Whether a dwelling is a taxpayer's sole or principal residence is an issue which depends on the facts in each case. Some factors may include, but are not limited to: 

    • the length of time the taxpayer has lived in the dwelling

    • the place of residence of the taxpayers family

    • whether the taxpayer has moved his or her personal belongings into the dwelling

    • the address to which the taxpayer has his or her mail delivered

    • the taxpayers address on the Electoral Roll

    • the connection of services such as telephone, gas and electricity

    • the taxpayers intention in occupying the dwelling

A mere intention to occupy a dwelling as your main residence without actually doing so is not sufficient to get the exemption.

Moving into the dwelling

To establish a dwelling as a main residence you must move in as soon as practicable. The term as soon as practicable is used in section 118-135 of the ITAA 1997 to provide some leeway from what would otherwise be a strict requirement that the full exemption would only be available if the property became your main residence on the date you acquired it (that is, you would have to physically move in on that day).
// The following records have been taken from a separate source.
/-- Bit i of the number that four bits spell. -/
theorem testBit_of_four_bits : ∀ x y z u : Bool,
    let m := x.toNat + 2 * y.toNat + 4 * z.toNat + 8 * u.toNat
    m.testBit 0 = x ∧ m.testBit 1 = y ∧ m.testBit 2 = z ∧ m.testBit 3 = u := by decide

theorem Block.flagsWord_bit (b : Block p) (j : Buf) : b.flagsWord.getLsbD j.val = b.sf[j] := by
  obtain ⟨h0, h1, h2, h3⟩ := testBit_of_four_bits b.sf[0] b.sf[1] b.sf[2] b.sf[3]
  rw [BitVec.getLsbD, b.flagsWord_toNat]
  match j with
  | 0 => exact h0
  | 1 => exact h1
  | 2 => exact h2
  | 3 => exact h3

/-- NLIMB reads exactly, whatever KEXP holds: n is at most K. -/
theorem Block.n_lt_two_pow (b : Block p) : b.n < 2 ^ p.w :=
  Nat.lt_of_le_of_lt ((limbCount_le_iff p.w_pos b.k b.k).mpr (Nat.le_mul_of_pos_left b.k p.w_pos)) b.kexp.isLt

/-- One limb less than n does not hold K bits (`00_scope.md` R9). -/
theorem Block.lt_k_of_pred_n (b : Block p) (h : b.k ≠ 0) : p.w * (b.n - 1) < b.k := by
  have hn := b.n_pos h
  have hleast := (limbCount_le_iff p.w_pos b.k (b.n - 1)).not.mp (by show ¬ b.n ≤ b.n - 1; omega)
  omega

@[simp] theorem Block.afterReset_n (fill : Limbs p) : (Block.afterReset fill).n = 0 := by
  rw [Block.n, Block.k, Block.afterReset_kexp, BitVec.toNat_ofNat, Nat.zero_mod, limbCount_zero p.w_pos]

@[simp] theorem Block.afterReset_flagsWord (fill : Limbs p) : (Block.afterReset fill).flagsWord = 0#p.w := by
  apply BitVec.eq_of_toNat_eq
  rw [Block.flagsWord_toNat]
  simp [Block.afterReset]

/-! ## Commands, field by field -/

@[simp] theorem Block.command_kexp (b : Block p) (i : Instr) :
    (b.gated (b.checked i) (b.effect i)).kexp = b.kexp := by
  obtain ⟨_, _, hkexp, _, _⟩ := b.effect_frame i
  rcases b.command_cases i with ⟨_, h⟩ | ⟨_, _, _, h⟩ | ⟨_, _, h⟩ <;> rw [h]
  exact hkexp

@[simp] theorem Block.command_val (b : Block p) (i : Instr) :
    (b.gated (b.checked i) (b.effect i)).val = b.val := by
  obtain ⟨_, _, _, hval, _⟩ := b.effect_frame i
  rcases b.command_cases i with ⟨_, h⟩ | ⟨_, _, _, h⟩ | ⟨_, _, h⟩ <;> rw [h]
  exact hval

/-- A recorded error drops a command (`60_exceptions.md` R197, line 1). -/
theorem Block.command_of_err (b : Block p) (i : Instr) (he : b.err ≠ .none) :
    b.gated (b.checked i) (b.effect i) = b := if_pos he

/-- Only LDS and FMUL have a flag effect, on their destination (`10_state.md` R23). -/
theorem Block.effect_sf_ne {b : Block p} {i : Instr} {j : Buf} (h : (b.effect i).sf[j] ≠ b.sf[j]) :
    i = .lds j ∨ ∃ ra rb, i = .fmul j ra rb := by
  obtain ⟨_, hother, _⟩ := b.effect_frame i
  obtain rfl : j = destOf i := Decidable.byContradiction fun hj => h (hother j hj)
  cases i with
  | lds rd => exact .inl rfl
  | fmul rd ra rb => exact .inr ⟨ra, rb, rfl⟩
  | adds rd => exact absurd rfl h
  | subs rd => exact absurd rfl h
  | mmul rd ra rb => exact absurd rfl h

/-- Only ADDS and SUBS have a carry effect (`10_state.md` R29). -/
theorem Block.effect_cf_ne {b : Block p} {i : Instr} (h : (b.effect i).cf ≠ b.cf) :
    ∃ rd, i = .adds rd ∨ i = .subs rd := by
  cases i with
  | adds rd => exact ⟨rd, .inl rfl⟩
  | subs rd => exact ⟨rd, .inr rfl⟩
  | lds rd => exact absurd rfl h
  | mmul rd ra rb => exact absurd rfl h
  | fmul rd ra rb =>
    obtain ⟨_, _, _, _, _, _, hcf⟩ := b.storeFermat_frame rd (b.trueValue ra * b.trueValue rb % (2 ^ b.k + 1))
    exact absurd hcf h

/-- A field of the block other than ERR that a command changes is changed by its effect, and the command is
performed. -/
theorem Block.performed_of_field_ne {α : Type} {b : Block p} {i : Instr} (field : Block p → α)
    (herr : ∀ c, field { b with err := c } = field b)
    (h : field (b.gated (b.checked i) (b.effect i)) ≠ field b) :
    b.Ready ∧ b.OperandsValid i ∧ field (b.effect i) ≠ field b := by
  rcases b.command_cases i with ⟨_, e⟩ | ⟨_, c, _, e⟩ | ⟨hr, hv, e⟩ <;> rw [e] at h
  · exact absurd rfl h
  · exact absurd (herr c) h
  · exact ⟨hr, hv, h⟩

/-- A limb that an effect changes is a limb in use of the destination (`10_state.md` R22). -/
theorem Block.effect_limb_ne {b : Block p} {i : Instr} {j : Buf} {m : Fin p.nmax}
    (h : (b.effect i).limb j m ≠ b.limb j m) : destOf i = j ∧ m.val < b.n := by
  obtain ⟨⟨hother, habove⟩, _⟩ := b.effect_frame i
  obtain rfl : destOf i = j := Decidable.byContradiction fun hj =>
    h (by rw [Block.limb, hother j (Ne.symm hj), Block.limb])
  exact ⟨rfl, Nat.lt_of_not_le fun hm => h (habove m hm)⟩

/-- A limb that a command changes is a limb in use of the destination, and the command is performed. -/
theorem Block.command_limb_ne {b : Block p} {i : Instr} {j : Buf} {m : Fin p.nmax}
    (h : (b.gated (b.checked i) (b.effect i)).limb j m ≠ b.limb j m) :
    b.Ready ∧ b.OperandsValid i ∧ destOf i = j ∧ m.val < b.n := by
  obtain ⟨hr, hv, hne⟩ := Block.performed_of_field_ne (fun c => c.limb j m) (fun _ => rfl) h
  exact ⟨hr, hv, Block.effect_limb_ne hne⟩

/-! ## One event -/

/-- A read at a target's own address. -/
theorem read_addr (b : Block p) (t : Target p) : b.read t.addr = .data (b.readTarget t) :=
  read_of_target b (target_addr t)

/-- What one event may make of the block: `step_event_cases` with a name for each case. -/
inductive BlockStep (b : Block p) : Event p → Block p → Prop
  /-- a read, bus error or not -/
  | read (a : Nat) : BlockStep b (.read a) b
  /-- the reset line -/
  | reset (fill : Limbs p) : BlockStep b (.reset fill) (Block.afterReset fill)
  /-- a write that ends in a bus error -/
  | busError (a : Nat) (d : Word p.w) (ha : a ≠ 4) : BlockStep b (.write a d) b
  /-- the checked write of KEXP -/
  | kexp (d : Word p.w) : BlockStep b (.write 1 d) (b.writeKexp d)
  /-- a write of VAL -/
  | val (d : Word p.w) : BlockStep b (.write 3 d) { b with val := d }
  /-- a write to STATUS -/
  | status (d : Word p.w) : BlockStep b (.write 5 d) (b.writeStatus d)
  /-- a write to FLAGS -/
  | flags (d : Word p.w) : BlockStep b (.write 6 d) (b.writeFlags d)
  /-- a write of a limb -/
  | limb (j : Buf) (i : Fin p.nmax) (d : Word p.w) :
    BlockStep b (.write (8 + j.val * p.nmax + i.val) d) (b.setLimb j i d)
  /-- a write to CMD of a word that is no command -/
  | illegal (d : Word p.w) (x : Illegal) (hd : decode d = .error x) : BlockStep b (.write 4 d) (b.raise .illcmd)
  /-- a write to CMD of a command, performed or not -/
  | command (d : Word p.w) (i : Instr) (hd : decode d = .ok i) :
    BlockStep b (.write 4 d) (b.gated (b.checked i) (b.effect i))

/-- A step does to the block what `BlockStep` says. -/
theorem blockStep_of_step {b b' : Block p} {evs : List (Event p)} {r r' : Option (Reply p)} {e : Event p}
    (h : step ⟨p, b, e :: evs, r⟩ = .next ⟨p, b', evs, r'⟩) : BlockStep b e b' := by
  rcases step_event_cases h with ⟨a, rfl, rfl⟩ | ⟨fill, rfl, rfl⟩ | ⟨a, d, rfl, ha, rfl⟩ | ⟨d, rfl, rfl⟩ |
    ⟨d, rfl, rfl⟩ | ⟨d, rfl, rfl⟩ | ⟨d, rfl, rfl⟩ | ⟨j, i, d, rfl, rfl⟩ | ⟨d, rfl, ⟨x, hd⟩, rfl⟩ |
    ⟨d, i, rfl, hd, rfl⟩
  · exact .read a
  · exact .reset fill
  · exact .busError a d ha
  · exact .kexp d
  · exact .val d
  · exact .status d
  · exact .flags d
  · exact .limb j i d
  · exact .illegal d x hd
  · exact .command d i hd

/-- A bus write is answered, by a block and a reply that what is pending and what was answered before play no part
in. -/
theorem busWrite_next (b : Block p) (a : Nat) (d : Word p.w) : ∃ (b' : Block p) (r' : Option (Reply p)),
    ∀ evs r, busWrite ⟨p, b, evs, r⟩ a d = .next ⟨p, b', evs, r'⟩ := by
  cases ht : target p a with
  | none => exact ⟨_, _, fun evs r => busWrite_of_none b evs r d ht⟩
  | some t =>
    cases t with
    | cmd =>
      cases hd : decode d with
      | error x =>
        refine ⟨b.raise .illcmd, some .done, fun evs r => ?_⟩
        rw [busWrite_of_target b evs r d ht, issueCommand_error b evs r hd, completed_next, State.withReply_mk]
      | ok i =>
        refine ⟨b.gated (b.checked i) (b.effect i), some .done, fun evs r => ?_⟩
        rw [busWrite_of_target b evs r d ht, issueCommand_ok b evs r hd, exec_eq, completed_next, State.withReply_mk]
    | _ => exact ⟨_, _, fun evs r => busWrite_of_target b evs r d ht⟩

/-- The same for every event. -/
theorem step_cons_next (b : Block p) (e : Event p) : ∃ (b' : Block p) (r' : Option (Reply p)),
    ∀ evs r, step ⟨p, b, e :: evs, r⟩ = .next ⟨p, b', evs, r'⟩ := by
  cases e with
  | read a => exact ⟨b, some (b.read a), fun _ _ => rfl⟩
  | write a d => exact busWrite_next b a d
  | reset fill => exact ⟨Block.afterReset fill, none, fun _ _ => rfl⟩

/-! ## What an event changes (tier 3) -/

/-- KEXP changes only by reset and by an accepted write (`10_state.md` R26). -/
theorem BlockStep.kexp_writer {b b' : Block p} {e : Event p} (h : BlockStep b e b') (hne : b'.kexp ≠ b.kexp) :
    (∃ fill, e = .reset fill ∧ b' = Block.afterReset fill) ∨
    ∃ d, e = .write 1 d ∧ d.toNat ≠ 0 ∧ d.toNat ≤ kmax p ∧ b'.kexp = d := by
  cases h with
  | reset fill => exact .inl ⟨fill, rfl, rfl⟩
  | kexp d =>
    rcases b.writeKexp_kexp d with hk | ⟨h0, hmax, hk⟩
    · exact absurd hk hne
    · exact .inr ⟨d, rfl, h0, hmax, hk⟩
  | _ => exact absurd (by simp) hne

/-- Every event keeps KEXP legal: what changes KEXP stores 0 or a checked exponent. -/
theorem BlockStep.legal {b b' : Block p} {e : Event p} (h : BlockStep b e b') (hl : b.Legal) : b'.Legal := by
  by_cases hk : b'.kexp = b.kexp
  · rwa [Block.Legal, Block.k_eq_of_kexp hk]
  · rcases h.kexp_writer hk with ⟨fill, _, rfl⟩ | ⟨d, _, _, hmax, hd⟩
    · simp [Block.Legal, Block.k]
    · rwa [Block.Legal, Block.k, hd]

/-- Settles O50: the idle step changes nothing, and every event keeps KEXP legal. -/
theorem stepKeepsKexpLegal : Obligations.StepKeepsKexpLegal := by
  rintro ⟨p, b, evs, r⟩ t hl h
  cases evs with
  | nil =>
    rw [step_nil _ rfl] at h
    cases h
    exact ⟨hl, rfl⟩
  | cons e evs =>
    obtain ⟨b', r', hnext⟩ := step_cons_next b e
    have hstep := hnext evs r
    rw [hstep] at h
    cases h
    exact ⟨(blockStep_of_step hstep).legal hl, rfl⟩

/-- Settles O44: only reset, the limb's own address and a performed command's effect touch a limb. -/
theorem limbWriters : Obligations.LimbWriters := by
  intro p b b' evs r r' e j i h hne
  cases blockStep_of_step h with
  | reset fill => exact .inl ⟨fill, rfl⟩
  | limb j' i' d =>
    by_cases hw : (j, i) = (j', i')
    · cases hw
      exact .inr (.inl ⟨d, rfl⟩)
    · exact absurd (b.limb_setLimb_ne d hw) hne
  | command d c hd =>
    obtain ⟨hr, hv, hdest, hi⟩ := Block.command_limb_ne hne
    exact .inr (.inr ⟨d, c, rfl, hd, hr, hv, hdest, hi⟩)
  | _ => exact absurd (Block.limb_eq_of_limbs (by simp) j i) hne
In your case you never moved into property and established it as your main residence. You purchased the property and you commenced renting it out straight away.

We acknowledge that you intended the property to be your main residence and you intended on making it your home.

However, as stated above a mere intention to move into a property without actually doing so does not give you an exemption to CGT.

Accordingly you are required to declare the capital gain in your tax return.